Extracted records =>
/-- The head entry retires by expiry when it is due, no retirement is under way and the Reading Unit does not hold its
reading, though it may hold another, and by eviction when a new transmission waits for room: not applied, it leaves at
once; applied, it requests its write-back; an eviction is counted (R41 to R43).  An entry that is not due, one whose
reading the Reading Unit still holds, and one behind a retirement under way do not retire by expiry (R42).  That a
reading is held until its run write is done is a reading of the manual (log entry 13). -/
def Obligations.HeadEntryRetires : Prop :=
  (∀ (e : Arrival) (rest : List Arrival) (s : State), s.filter.entries = e :: rest → s.filter.retiring = none →
      let retired := fun (why : Retirement) =>
        { s with
          filter :=
            match e.generation with
            | none => { entries := rest, retiring := none }
            | some _ => { entries := e :: rest, retiring := some why } }
      (e.due = true →
          (∀ t, s.reader.holding = some t →
            ¬(t.source = .arrivals ∧ t.reading.bin = e.bin ∧ t.reading.sequence = e.sequence)) →
          exec .entryDue s = .next (retired .expiry))
        ∧ ∀ (r : Reading) (more : List Reading), s.field.ingress = r :: more →
            (∀ x ∈ s.filter.entries, ¬(x.bin = r.bin ∧ x.sequence = r.sequence)) → s.reader = .idle →
            s.mgmt.stage ≠ .exchange → (∀ p ∈ s.table.park, p.released = false) → 256 ≤ s.filter.entries.length →
            exec .eviction s = .next ((retired .eviction).count .eviction 1))
    ∧ ∀ (e : Arrival) (rest : List Arrival) (s : State), s.filter.entries = e :: rest →
      (e.due = false ∨ s.filter.retiring ≠ none
        ∨ ∃ t, s.reader.holding = some t ∧ t.source = .arrivals ∧ t.reading.bin = e.bin ∧ t.reading.sequence = e.sequence) →
      exec .entryDue s = .next s

/-- The write-back of a retiring entry is made when the bin's last sequence and generation are the entry's and the
segment is not held, and skipped otherwise; it writes the reception record alone, and the entry leaves either way (R43).
The run write of an out-of-order drop sets the run when the generation is the one kept at the fetch and the bin is
ACTIVE, and otherwise writes nothing; the Reading Unit is IDLE (R51).  A repair mark has the record rewritten first; where
the repair finds it damaged, the bin is treated as damaged, the write-back is skipped and the run write writes nothing
(R7, R8, R43), a FAULT notice of the run write carrying no test marker (log entry 14). -/
def Obligations.LateWritesCheckTheirBin : Prop :=
  (∀ (e : Arrival) (rest : List Arrival) (why : Retirement) (wear : Wear) (s : State), s.storesCanonical →
      s.filter.entries = e :: rest → s.filter.retiring = some why → s.portGrant = some .arrivalFilter →
      let b := s.writtenBin e.bin wear
      let leaves := fun (t : State) => { t with filter := { entries := rest, retiring := none } }
      let left := leaves (s.writeThrough .arrivalFilter e.bin wear)
      let damaged := (s.bin e.bin).repair = true ∧ 2 ≤ worn wear (s.bin e.bin).badBits
      (¬damaged →
        exec (.writeBack wear) s = .next
          (if b.fill.lastSequence = some e.sequence ∧ e.generation = some b.generation ∧ s.isHeld e.bin = false then
            (left.setBin e.bin
              { b with
                fill := { b.fill with reception := some { lanes := e.lanes, margin := e.margin, copies := e.copies } } }).count
              .writeBack 1
          else left.count .writeBackSkipped 1))
      ∧ (damaged →
        exec (.writeBack wear) s = .next
          ((leaves (s.foundDamaged .arrivalFilter false e.bin wear)).count .writeBackSkipped 1)))
    ∧ ∀ (t : Taken) (generation run : Nat) (wear : Wear) (s : State), s.storesCanonical →
      s.reader = .runWrite t generation run → s.portGrant = some .readingUnit →
      let n := t.reading.bin
      let b := s.writtenBin n wear
      let u := { s.writeThrough .readingUnit n wear with reader := .idle }
      let damaged := (s.bin n).repair = true ∧ 2 ≤ worn wear (s.bin n).badBits
      (¬damaged →
        exec (.runWrite wear) s = .next
          (if b.generation = generation ∧ b.fill.service = .active then
            u.setBin n { b with fill := { b.fill with outOfOrderRun := run } }
          else u))
      ∧ (damaged →
        exec (.runWrite wear) s = .next { s.foundDamaged .readingUnit false n wear with reader := .idle })

/-! ## Accesses to the Bin Table and the requests on it (chapter 1) -/

/-- The table port's arbiter grants no one when no access is pending, and otherwise the requester with a pending access
that stands nearest after the one granted last in the cyclic order (R9, R10).  A fill write of a bin without a repair mark
does not test the record: it counts nothing and raises nothing (R6). -/
def Obligations.PortArbiterFollowsItsOrder : Prop :=
  (∀ s : State,
      (s.portGrant = none ↔ ∀ r, s.portPending r = false)
        ∧ ∀ r, s.portGrant = some r ↔
            s.portPending r = true ∧ ∀ q, s.portPending q = true → Requester.wait s.table.lastGrant r ≤ Requester.wait s.table.lastGrant q)
    ∧ ∀ (test : Bool) (n : Nat) (wear : Wear) (s : State), (s.bin n).repair = false →
      (s.access .write test n wear).bin n = { s.bin n with badBits := worn wear (s.bin n).badBits }
        ∧ s.keepsAllBut [.bins] (s.access .write test n wear)
        ∧ ∀ m, m ≠ n → (s.access .write test n wear).bin m = s.bin m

EXERCISE REQUIREMENTS =>
Copy out the full set of entries without altering anything.

ANSWER TO THIS PROBLEM =>
/-- The head entry retires by expiry when it is due, no retirement is under way and the Reading Unit does not hold its
reading, though it may hold another, and by eviction when a new transmission waits for room: not applied, it leaves at
once; applied, it requests its write-back; an eviction is counted (R41 to R43).  An entry that is not due, one whose
reading the Reading Unit still holds, and one behind a retirement under way do not retire by expiry (R42).  That a
reading is held until its run write is done is a reading of the manual (log entry 13). -/
def Obligations.HeadEntryRetires : Prop :=
  (∀ (e : Arrival) (rest : List Arrival) (s : State), s.filter.entries = e :: rest → s.filter.retiring = none →
      let retired := fun (why : Retirement) =>
        { s with
          filter :=
            match e.generation with
            | none => { entries := rest, retiring := none }
            | some _ => { entries := e :: rest, retiring := some why } }
      (e.due = true →
          (∀ t, s.reader.holding = some t →
            ¬(t.source = .arrivals ∧ t.reading.bin = e.bin ∧ t.reading.sequence = e.sequence)) →
          exec .entryDue s = .next (retired .expiry))
        ∧ ∀ (r : Reading) (more : List Reading), s.field.ingress = r :: more →
            (∀ x ∈ s.filter.entries, ¬(x.bin = r.bin ∧ x.sequence = r.sequence)) → s.reader = .idle →
            s.mgmt.stage ≠ .exchange → (∀ p ∈ s.table.park, p.released = false) → 256 ≤ s.filter.entries.length →
            exec .eviction s = .next ((retired .eviction).count .eviction 1))
    ∧ ∀ (e : Arrival) (rest : List Arrival) (s : State), s.filter.entries = e :: rest →
      (e.due = false ∨ s.filter.retiring ≠ none
        ∨ ∃ t, s.reader.holding = some t ∧ t.source = .arrivals ∧ t.reading.bin = e.bin ∧ t.reading.sequence = e.sequence) →
      exec .entryDue s = .next s

/-- The write-back of a retiring entry is made when the bin's last sequence and generation are the entry's and the
segment is not held, and skipped otherwise; it writes the reception record alone, and the entry leaves either way (R43).
The run write of an out-of-order drop sets the run when the generation is the one kept at the fetch and the bin is
ACTIVE, and otherwise writes nothing; the Reading Unit is IDLE (R51).  A repair mark has the record rewritten first; where
the repair finds it damaged, the bin is treated as damaged, the write-back is skipped and the run write writes nothing
(R7, R8, R43), a FAULT notice of the run write carrying no test marker (log entry 14). -/
def Obligations.LateWritesCheckTheirBin : Prop :=
  (∀ (e : Arrival) (rest : List Arrival) (why : Retirement) (wear : Wear) (s : State), s.storesCanonical →
      s.filter.entries = e :: rest → s.filter.retiring = some why → s.portGrant = some .arrivalFilter →
      let b := s.writtenBin e.bin wear
      let leaves := fun (t : State) => { t with filter := { entries := rest, retiring := none } }
      let left := leaves (s.writeThrough .arrivalFilter e.bin wear)
      let damaged := (s.bin e.bin).repair = true ∧ 2 ≤ worn wear (s.bin e.bin).badBits
      (¬damaged →
        exec (.writeBack wear) s = .next
          (if b.fill.lastSequence = some e.sequence ∧ e.generation = some b.generation ∧ s.isHeld e.bin = false then
            (left.setBin e.bin
              { b with
                fill := { b.fill with reception := some { lanes := e.lanes, margin := e.margin, copies := e.copies } } }).count
              .writeBack 1
          else left.count .writeBackSkipped 1))
      ∧ (damaged →
        exec (.writeBack wear) s = .next
          ((leaves (s.foundDamaged .arrivalFilter false e.bin wear)).count .writeBackSkipped 1)))
    ∧ ∀ (t : Taken) (generation run : Nat) (wear : Wear) (s : State), s.storesCanonical →
      s.reader = .runWrite t generation run → s.portGrant = some .readingUnit →
      let n := t.reading.bin
      let b := s.writtenBin n wear
      let u := { s.writeThrough .readingUnit n wear with reader := .idle }
      let damaged := (s.bin n).repair = true ∧ 2 ≤ worn wear (s.bin n).badBits
      (¬damaged →
        exec (.runWrite wear) s = .next
          (if b.generation = generation ∧ b.fill.service = .active then
            u.setBin n { b with fill := { b.fill with outOfOrderRun := run } }
          else u))
      ∧ (damaged →
        exec (.runWrite wear) s = .next { s.foundDamaged .readingUnit false n wear with reader := .idle })

/-! ## Accesses to the Bin Table and the requests on it (chapter 1) -/

/-- The table port's arbiter grants no one when no access is pending, and otherwise the requester with a pending access
that stands nearest after the one granted last in the cyclic order (R9, R10).  A fill write of a bin without a repair mark
does not test the record: it counts nothing and raises nothing (R6). -/
def Obligations.PortArbiterFollowsItsOrder : Prop :=
  (∀ s : State,
      (s.portGrant = none ↔ ∀ r, s.portPending r = false)
        ∧ ∀ r, s.portGrant = some r ↔
            s.portPending r = true ∧ ∀ q, s.portPending q = true → Requester.wait s.table.lastGrant r ≤ Requester.wait s.table.lastGrant q)
    ∧ ∀ (test : Bool) (n : Nat) (wear : Wear) (s : State), (s.bin n).repair = false →
      (s.access .write test n wear).bin n = { s.bin n with badBits := worn wear (s.bin n).badBits }
        ∧ s.keepsAllBut [.bins] (s.access .write test n wear)
        ∧ ∀ m, m ≠ n → (s.access .write test n wear).bin m = s.bin m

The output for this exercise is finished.